Всеведущая японская статистика утверждает, что через эту станцию метро ежедневно проходят около 600 тысяч человек. Восемнадцать миллионов в месяц. Но при виде Ямакавы ни у кого не возникало за все 20 лет желания соотнести жизнь бродяги со статьей 25-й конституции страны. Статья гласит: «Все имеют право на поддержание минимального уровня здоровой и культурной жизни». Такое желание не появилось не только потому, что 70 процентов японцев никогда не держали в руках основной закон страны. Как и для Ямакавы, он бесполезен для них и, следовательно, неинтересен. Безразличие к Ямакаве и ему подобным вызвано прежде всего тем, что отринутому общиной человеку может оказать помощь лишь сама община, если, конечно, простит изгоя, и никто другой.
Но не окажет помощь Ямакаве община, с которой он когда-то связал судьбу, и не примет она его опять в свое лоно. Ямакава участвовал в забастовке, что, с точки зрения хозяина фирмы, где Ямакава работал, было нарушением интересов общины и попранием чувства «гири». Другие рабочие не посмели перечить общинному лидеру, который и уволил Ямакаву.
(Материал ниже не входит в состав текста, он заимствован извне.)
theorem wit_FrameReception_pfc : let p := setRwl 0 (.mac 0) 0 (9216 + 2 ^ 15) wired
    portUp p 0 = true ∧ 0 ∉ p.triad.stopped ∧ macDrop p 0 pfcFrame .clean = none ∧ beAt pfcFrame 12 2 = 0x8808
    ∧ beAt pfcFrame 14 2 = 0x0101 ∧ bitOf (beAt pfcFrame 16 2) 0 = true ∧ bitOf (beAt pfcFrame 16 2) 7 = true
    ∧ 0 < quantaPs p 0 (beAt pfcFrame 18 2) ∧ quantaPs p 0 (beAt pfcFrame 32 2) = 0
    ∧ LineFault.clean ≠ .overrun := by
  and_intros <;> first | decide +kernel | rfl
theorem wit_FrameReception_drops :
    let bad := { wired with pipes := [(0, { faulted := true })] }
    let long := { wired with pipes := [(0, { fifo := [{ bytes := List.replicate 64 0 }] })] }
    macDrop wired 0 (framed [1]) .overrun = none
    ∧ macDrop bad 0 (framed [1]) .clean = none ∧ (pipeOf bad 0).faulted = true ∧ portUp bad 0 = true
    ∧ backlogBytes long 0 = 64 ∧ (pipeOf long 0).faulted = false := by
  and_intros <;> first | decide +kernel | rfl
theorem wit_FrameReception : let p := setRwl 0 (.mac 0) 0 (9216 + 2 ^ 14) wired
    portUp up 511 = false ∧ portUp wired 0 = true ∧ 0 ∉ wired.triad.stopped
    ∧ macDrop wired 0 (framed [1]) .clean = none ∧ beAt (framed [1]) 12 2 ≠ 0x8808 ∧ (pipeOf wired 0).faulted = false
    ∧ backlogBytes wired 0 + (framed [1]).length ≤ 2 ^ 20 ∧ macDrop wired 0 (framed [1]) .cut = some Wh.frameCut
    ∧ macDrop wired 0 (List.replicate 63 0) .clean = some Wh.undersize
    ∧ portUp p 0 = true ∧ macDrop p 0 (pauseFrame 1) .clean = none ∧ beAt (pauseFrame 1) 12 2 = 0x8808
    ∧ beAt (pauseFrame 1) 14 2 = 1 ∧ 0 < quantaPs p 0 (beAt (pauseFrame 1) 16 2)
    ∧ macDrop p 0 (pauseFrame 0) .clean = none ∧ quantaPs p 0 (beAt (pauseFrame 0) 16 2) = 0
    ∧ 0 ∈ ({ wired with triad := { stopped := [0] } } : State).triad.stopped
    ∧ portUp { wired with triad := { stopped := [0] } } 0 = true := by
  and_intros <;> first | decide +kernel | rfl

theorem wit_PipeSequences : let f : RxFrame := { port := 511, bytes := framed [1] }
    let s := { up with pipes := [(31, { fifo := [f] })] }
    let bad := { up with pipes := [(31, { fifo := [f], faulted := true })] }
    let e := { up with enqPath := [{ desc := 0 }], descs := [(0, { rind := { length := 64, queue := 7 } })] }
    let e2 := { e with bank0 := { tbl := [(tblKey 0x0D 0 7, 3)] } }
    let e3 := { e2 with qm := { states := [(7, { resident := true, head := [1], depth := 1 })] } }
    let it : EgressItem := { desc := 0, queue := 7, port := 0 }
    let g := { wired with
      pipes := [(0, { egress := [it] })]
      descs := [(0, { rind := { length := 64, queue := 7 }, cellCount := 1, firstCell := 5, edit := some [1, 2] })] }
    (pipeOf s 31).fifo = [f] ∧ f.port / 16 = 31 ∧ (pipeOf s 31).faulted = false ∧ (pipeOf s 31).paused = false
    ∧ domainOn s 7 = true ∧ pathHeld s 31 = false
    ∧ pathHeld { s with enqPath := [{ owner := ownerName 1 31 }] } 31 = true ∧ (pipeOf bad 31).fifo = [f] ∧ (pipeOf bad 31).faulted = true
    ∧ e.enqPath = [{ desc := 0 }] ∧ (enqueueDecision e 7 0 0 64).isSome = true
    ∧ enqueueDecision e2 7 0 0 64 = none ∧ (qst e2 7).resident = false ∧ e.now < 1
    ∧ enqueueDecision e3 7 0 0 64 = none ∧ (qst e3 7).resident = true ∧ (qst e3 7).paged = false ∧ (qst e3 7).head ≠ []
    ∧ 0 ∉ (qst e3 7).head ∧ (∀ j ∈ e3.qm.journal, j.1 ≠ 7) ∧ ((qcfg e3 7).threshKib = 0 ∨ anyChanReady e3 = false)
    ∧ frameBad g (desc g 0) = false ∧ [1, 2].length + 4 ≤ pipeField g 0 (.mac 0) 0 13 0
    ∧ (pipeOf g 0).egress = [it] ∧ (pipeOf g 0).faulted = false ∧ descOk g (desc g 0) = true
    ∧ (desc g 0).rind.version = 1 ∧ (desc g 0).edit = some [1, 2]
    ∧ (pipeOf { g with pipes := [(0, { egress := [it], faulted := true })] } 0).faulted = true := by
  and_intros <;> first | decide +kernel | rfl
Я не преувеличил, назвав изгнание из общины высшей мерой наказания.
– Что вы думаете о своем будущем? – спросил я Ямакаву.
– У меня нет будущего, – сказал он. – Человек, опустившийся на дно, подняться уже не может. Ему не дадут сделать это. Я теперь не живу, а только существую. И думать о будущем мне совсем не хочется. Единственное, что волнует меня, как прожить сегодня.
– Чувствуете ли вы в себе волю к жизни?
– Нет. Воли у меня нет, – ответил Ямакава.
– Нисколько?
– Совсем нет. Я не могу да и не хочу бороться. Для меня все кончено.
Аристотель афористично заметил, что человек вне общества – либо бог, либо зверь. Места богов давно заняты. Ямакава может рассчитывать лишь на пожизненную звериную конуру, устроенную в картонной коробке у выхода из метро.
Ямакава не отправился ни на остров Осима, ни в «Лес самоубийц». Однако, лишенный опоры, какой представляется японцу общинное «ниндзё» – чувство заботы и любви, возникаемое между родителями и детьми, разве не покончил Ямакава с собой еще 20 лет назад?
Стремясь укрепить свои позиции, обеспечить возрастание прибылей, японские предприниматели сделали ставку на культурно-исторический феномен нации – на общинное сознание, формирующее примитивный коллективизм. Разумеется, общинное сознание не в состоянии преодолеть антагонизм между трудом и капиталом. Но в специфических японских условиях общинное сознание в большей мере соответствует потребностям капитала в самовозрастании, чем взращенный буржуазным строем индивидуализм. Здесь-то и кроется одна из причин, почему весы, фиксирующие степень неравномерности капиталистического развития, и клонятся сейчас в пользу Японии.